One of my favourite books of last year was Yuval Noah Harari’s magnificent Sapiens. It looks like his new tome, Homo Deus, is going to be just as fascinating if the rest of it lives up to the first couple of chapters. The book charts some of humanity’s possible futures but is also an attempt to force readers to rethink their thoughts of the future by exploring and understanding our history.

One of the most compelling ideas to surface so far concerns education. Harari pints out what anyone on edu-Twitter knows well:

Whether in ancient China or Victorian Britain, everybody has his or her pet method, and vehemently opposed all alternatives. Yet hitherto everybody still agreed on thing: in order to change education we need to change the schools. (p. 40)

He then goes on to suggest an alternative means of improving education. Maybe it would be “more efficient to change the pupils’ biochemistry.” Startling, isn’t it?

He cites for instance the way Ritalin has taken hold in education. Apparently 3.5 million school children were taking medication to combat ADHD in 2011. In the UK the numbers have risen from 92,000 in 1997 to 786,000 in 2012. Let’s put to one side the much contested question of whether ADHD actually insists and think instead about why children have been prescribed the drug. In almost all cases it is to alter children’s biochemistry to compensate for something they lack and thus better fit them to the demands of school.

Now, according to a study from Ragan, Bard & Singh, there’s troubling evidence that between 5 – 10% of American college students use illegal cognitive enhancers along the lines of Ritalin to improve their performance. These are students who have nothing wrong with them but, in order to obtain an advantage over their peers, resort to changing their biochemistry.

We meet feel appalled by this and see it as akin to taking performance enhancing drugs to unfairly win an Olympic medal. We may be minded to decry the pressures of a school system which would force students into such desperate acts. Indeed, as Harari says, many people would argue that such stresses are evidence of a mental health crisis and that we should “blame outdated teaching methods, overcrowded classrooms, and un unnaturally fast tempo of life.” If this is the case then of course we should reform education to better accommodate the needs of young people.

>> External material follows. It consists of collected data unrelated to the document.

-- ==== Sys2Proof/Tests/Slice0.lean ====
section
/-! SUPPORT. Small tests. Expected results are those of spec/95_test_vectors.md or a hand calculation from the rule
named; the theorems named witness_ show that the hypotheses of the statements can be met together. -/

namespace Sys2Proof.Tests

open Sys2Proof.Machine

/-! ### Helpers -/

/-- The next state an outcome answers, if it does. -/
def next? (o : Host.Outcome State Fault Refusal) : Option State :=
  match o with
  | .next t => some t
  | .fault _ => none
  | .refused _ => none

/-- The status a next state shows. -/
def shown (o : Host.Outcome State Fault Refusal) : Option Status := (next? o).bind State.out

/-- Whether a next state has the same block as `s`. -/
def keeps (s : State) (o : Host.Outcome State Fault Refusal) : Bool :=
  match o with
  | .next t => decide (SameBlock s t)
  | .fault _ => false
  | .refused _ => false

theorem exists_next {o : Host.Outcome State Fault Refusal} (h : (next? o).isSome = true) : ∃ t, o = .next t := by
  cases o with
  | next t => exact ⟨t, rfl⟩
  | fault f => cases h
  | refused q => cases h

/-- The start state of spec/95_test_vectors.md section 2.5: num[1] = 5, num[10] = 10, num[11] = 3, wh = rh = 4. -/
def bench : State :=
  { ((State.reset.writeNum 1 5#32).writeNum 10 10#32).writeNum 11 3#32 with wh := 4#4, rh := 4#4 }

/-- Reset and one history write of 15: the second row of spec/95_test_vectors.md section 2.4. -/
def oneResult : State := { State.reset.writeHist 0 15#32 with wh := 1#4, rh := 1#4 }

/-- A state at which the next step is the submission of one word. -/
def submitting (s : State) (w : BitVec 32) : State := { s with input := [present w] }

/-! ### Well-formed assembly: an ill-formed term for each check (spec/30_encoding.md R92) -/

theorem test_wellFormed_literal : (Asm.store 1024).wellFormed = false ∧ (Asm.store 1023).wellFormed = true := by decide
theorem test_wellFormed_operand :
    (AsmOperand.reg 2).wellFormed = false ∧ (AsmOperand.reg 10).wellFormed = true ∧
      (AsmOperand.raw 31#5).wellFormed = true := by decide
theorem test_wellFormed_add :
    (Asm.add (.reg 2) (.reg 1)).wellFormed = false ∧ (Asm.add (.reg 1) (.reg 2)).wellFormed = false := by decide
theorem test_wellFormed_sub :
    (Asm.sub (.reg 21) (.reg 1)).wellFormed = false ∧ (Asm.sub (.reg 1) (.reg 9)).wellFormed = false := by decide
theorem test_wellFormed_mul :
    (Asm.mul (.reg 12) (.reg 1)).wellFormed = false ∧ (Asm.mul (.reg 1) (.reg 22)).wellFormed = false := by decide
theorem test_wellFormed_div :
    (Asm.div (.reg 3) (.reg 1)).wellFormed = false ∧ (Asm.div (.reg 1) (.reg 100)).wellFormed = false := by decide
theorem test_assemble_refuses : assemble (.add (.reg 2) (.reg 1)) = none ∧ assemble (.store 1024) = none := by decide

/-! ### Decoding: words written out from the encodings (spec/opcode_table.json, spec/95_test_vectors.md section 2.1) -/

theorem test_decode_store : decode 0b00000100000000000000000101000000#32 = .instr (.store 5#10) := by decide
theorem test_decode_lasth : decode 0b10000111111111111111111111111111#32 = .instr .lasth := by decide
theorem test_decode_add : decode 0b00000000001000100000000000100000#32 = .instr (.add 0b00001#5 0b00010#5) := by decide
theorem test_decode_sub : decode 0b00000000010000110000000000100010#32 = .instr (.sub 0b00010#5 0b00011#5) := by decide
theorem test_decode_mul : decode 0b00000000010000110000000000011000#32 = .instr (.mul 0b00010#5 0b00011#5) := by decide
theorem test_decode_div : decode 0b00000000011000100000000000011010#32 = .instr (.div 0b00011#5 0b00010#5) := by decide
theorem test_decode_illegal :
    decode 0xFFFFFFFF#32 = .badOpcode ∧ decode 0x0000003F#32 = .badFunction ∧ decode 0#32 = .badFunction := by decide
theorem test_decodeTableWord :
    decodeTableWord 32 0x00220020 = some (.add 1#5 2#5) ∧ decodeTableWord 32 0x80000000 = none ∧
      decodeTableWord 40 0x00220020 = none := by decide
theorem test_wordOfChars :
    wordOfChars [false, false, false, false, false, true, false, false, false, false, false, false, false, false, false,
      false, false, false, false, false, false, false, false, true, false, true, false, false, false, false, false,
      false] = 0x04000140#32 := by decide
theorem test_encode : encode (.store 5#10) = 0x04000140#32 ∧ encode (.div 1#5 3#5) = 0x0023001A#32 := by decide
theorem test_disassemble :
    (disassemble (.add 1#5 2#5)).text = "add r1, r10" ∧ (disassemble (.add 4#5 1#5)).text = "add f=00100, r1" ∧
      (disassemble (.store 5#10)).text = "store #5" := by decide
theorem test_opcodeTable_disjoint :
    opcodeTable.Pairwise fun a b => a.bits &&& (a.mask &&& b.mask) ≠ b.bits &&& (a.mask &&& b.mask) := by decide

/-! ### The arithmetic unit (spec/95_test_vectors.md section 2.6) -/

theorem test_alu_add :
    aluResult .add 0x7FFFFFFF#32 1#32 = 0x80000000#32 ∧ aluResult .add 0x80000000#32 0xFFFFFFFF#32 = 0x7FFFFFFF#32 := by decide
theorem test_alu_sub :
    aluResult .sub 5#32 10#32 = 0xFFFFFFFB#32 ∧ aluResult .sub 0#32 0x80000000#32 = 0x80000000#32 := by decide
theorem test_alu_mul :
    aluResult .mul 0x00010000#32 0x00010000#32 = 0#32 ∧ aluResult .mul 0xFFFFFFFD#32 5#32 = 0xFFFFFFF1#32 := by decide
theorem test_alu_div :
    aluResult .div 0xFFFFFFF9#32 2#32 = 0xFFFFFFFD#32 ∧ aluResult .div 7#32 0xFFFFFFFE#32 = 0xFFFFFFFD#32 ∧
      aluResult .div 0xFFFFFFF9#32 0xFFFFFFFE#32 = 3#32 ∧ aluResult .div 0x80000000#32 0xFFFFFFFF#32 = 0x80000000#32 := by decide

/-! ### The instructions (spec/95_test_vectors.md sections 2.3 to 2.5) -/

theorem test_store_reset :
    (next? (exec (.store 1023#10) State.reset)).map (fun t => (t.readNum 1, t.wn, t.out)) =
      some (1023#32, 2#5, some (.stored 1023#32 1#5)) := by decide
theorem test_store_wraps :
    (next? (exec (.store 9#10) { bench with wn := 21#5 })).map (fun t => (t.readNum 21, t.wn, t.out)) =
      some (9#32, 1#5, some (.stored 9#32 21#5)) := by decide
theorem test_lasth_written :
    (next? (exec .lasth oneResult)).map (fun t => (t.rh, t.out, t.unwrittenRead)) =
      some (0#4, some (.lastValue 15#32), none) := by decide
/-- The row `reset, lasth` of section 2.4: UnwrittenRead(HIST, 9) and `rh` = 9; here the fault is a record (log 1). -/
theorem test_lasth_unwritten :
    (next? (exec .lasth State.reset)).map (fun t => (t.rh, t.unwrittenRead)) = some (9#4, some ⟨.hist, 9⟩) := by decide
theorem test_add : shown (step (submitting bench 0x00220020#32)) = some (.result 15#32 false) := by decide
theorem test_add_moves_cursors :
    (next? (exec (.add 1#5 2#5) bench)).map (fun t => (t.hist[4], t.wh, t.rh)) = some (15#32, 5#4, 5#4) := by decide
theorem test_sub_negative : shown (step (submitting bench 0x00220022#32)) = some (.result 0xFFFFFFFB#32 false) := by decide
theorem test_sub_order : shown (step (submitting bench 0x00430022#32)) = some (.result 7#32 false) := by decide
theorem test_mul : shown (step (submitting bench 0x00430018#32)) = some (.result 30#32 false) := by decide
theorem test_mul_wraps_cursor :
    (next? (exec (.mul 1#5 1#5) { bench with wh := 9#4 })).map (fun t => (t.hist[9], t.wh, t.rh)) =
      some (25#32, 0#4, 0#4) := by decide
theorem test_div : shown (step (submitting bench 0x0043001A#32)) = some (.result 3#32 false) := by decide
theorem test_div_by_zero : shown (step (submitting bench 0x0020001A#32)) = some (.result 0#32 true) := by decide
/-- The row `reset, store #5, add r1, r10` of section 2.5: UnwrittenRead(NUM, 10), here a record (log 1). -/
theorem test_add_unwritten :
    (next? (exec (.add 1#5 2#5) (State.reset.writeNum 1 5#32))).map State.unwrittenRead = some (some ⟨.num, 10⟩) := by decide

/-! ### The step: every status in the order of spec/60_exceptions.md R150, and what leaves the state unchanged -/

theorem test_step_lenErr :
    shown (step { bench with input := [{ present 0x04000240#32 with lenOk := false }] }) = some .lenErr ∧
      keeps bench (step { bench with input := [{ present 0x04000240#32 with lenOk := false }] }) = true := by decide
theorem test_step_store : shown (step (submitting bench 0x07FF017F#32)) = some (.stored 5#32 1#5) := by decide
theorem test_step_lasth : shown (step (submitting oneResult 0x87FFFFFF#32)) = some (.lastValue 15#32) := by decide
theorem test_step_opcErr :
    shown (step (submitting bench 0x080000C0#32)) = some .opcErr ∧
      keeps bench (step (submitting bench 0x080000C0#32)) = true := by decide
/-- FUNCT_ERR takes priority over ADDR_ERR: `.word 0x00810000`. -/
theorem test_step_functErr :
    shown (step (submitting bench 0x00810000#32)) = some .functErr ∧
      keeps bench (step (submitting bench 0x00810000#32)) = true := by decide
/-- `sourceOne` is reported first: `add f=00100, f=11111`. -/
theorem test_step_addrErr_one :
    shown (step (submitting bench 0x009F0020#32)) = some (.addrErr .one 100) ∧
      keeps bench (step (submitting bench 0x009F0020#32)) = true := by decide
/-- The range checks come before the reads: `add r10, f=00100` with `num[10]` unwritten. -/
theorem test_step_addrErr_two :
    shown (step (submitting State.reset 0x00440020#32)) = some (.addrErr .two 100) ∧
      keeps State.reset (step (submitting State.reset 0x00440020#32)) = true := by decide
theorem test_step_rst :
    (next? (step { bench with wn := 7#5, input := [{ present 0x04000140#32 with rst := true }] })).map
      (fun t => (t.wn, t.wh, t.numWritten[1], t.out, t.sink)) = some (1#5, 0#4, false, none, []) := by decide
theorem test_withFetchWord :
    shown (step (State.reset.withFetchWord 32 0x04000140)) = some (.stored 5#32 1#5) ∧
      shown (step (State.reset.withFetchWord 32 0x84000000)) = some (.lastValue 0#32) ∧
      shown (step (State.reset.withFetchWord 32 0x00000020)) = some (.result 0#32 false) := by decide
/-- The spec's rows that end in the model fault: spec/95_test_vectors.md sections 2.4, 2.5 and 2.7, and E6. -/
theorem test_specStep_faults :
    specStep (submitting State.reset 0x84000000#32) = .fault (.unwrittenRead ⟨.hist, 9⟩) ∧
      specStep (submitting (State.reset.writeNum 1 5#32) 0x00220020#32) = .fault (.unwrittenRead ⟨.num, 10⟩) ∧
      specStep (submitting State.reset 0x00210020#32) = .fault (.unwrittenRead ⟨.num, 1⟩) := ⟨rfl, rfl, rfl⟩
/-- The range checks come before the reads, and a clean step is as `step` has it: sections 2.5 and 2.7. -/
theorem test_specStep_completes :
    shown (specStep (submitting (State.reset.writeNum 1 5#32) 0x00440020#32)) = some (.addrErr .two 100) ∧
      shown (specStep (submitting State.reset 0x00000020#32)) = some (.result 0#32 false) := by decide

Except that’s been tried, hasn’t it? And where’s that gotten us? We’re still arguing about whether more selection at the age of 11 is a good thing despite it being roundly agreed decades ago that it wasn’t.

For the record, I’m not saying we should prescribe all children cognitive enhancing drugs, although some people have speculated that the societal benefits of modafinil are “probably worth a dead kid once a year.” But Harari suggests that altering our limitations through biochemistry or non-technology may well be inevitable. If you don’t like the sound of that, his advice is to study our past so we can liberate ourselves from fixed patterns of thinking that have grown out of the conditions and necessities of time gone by. If we’re not aware of the meta beliefs which govern our thinking we’re powerless to put ourselves onto another, possibly better course.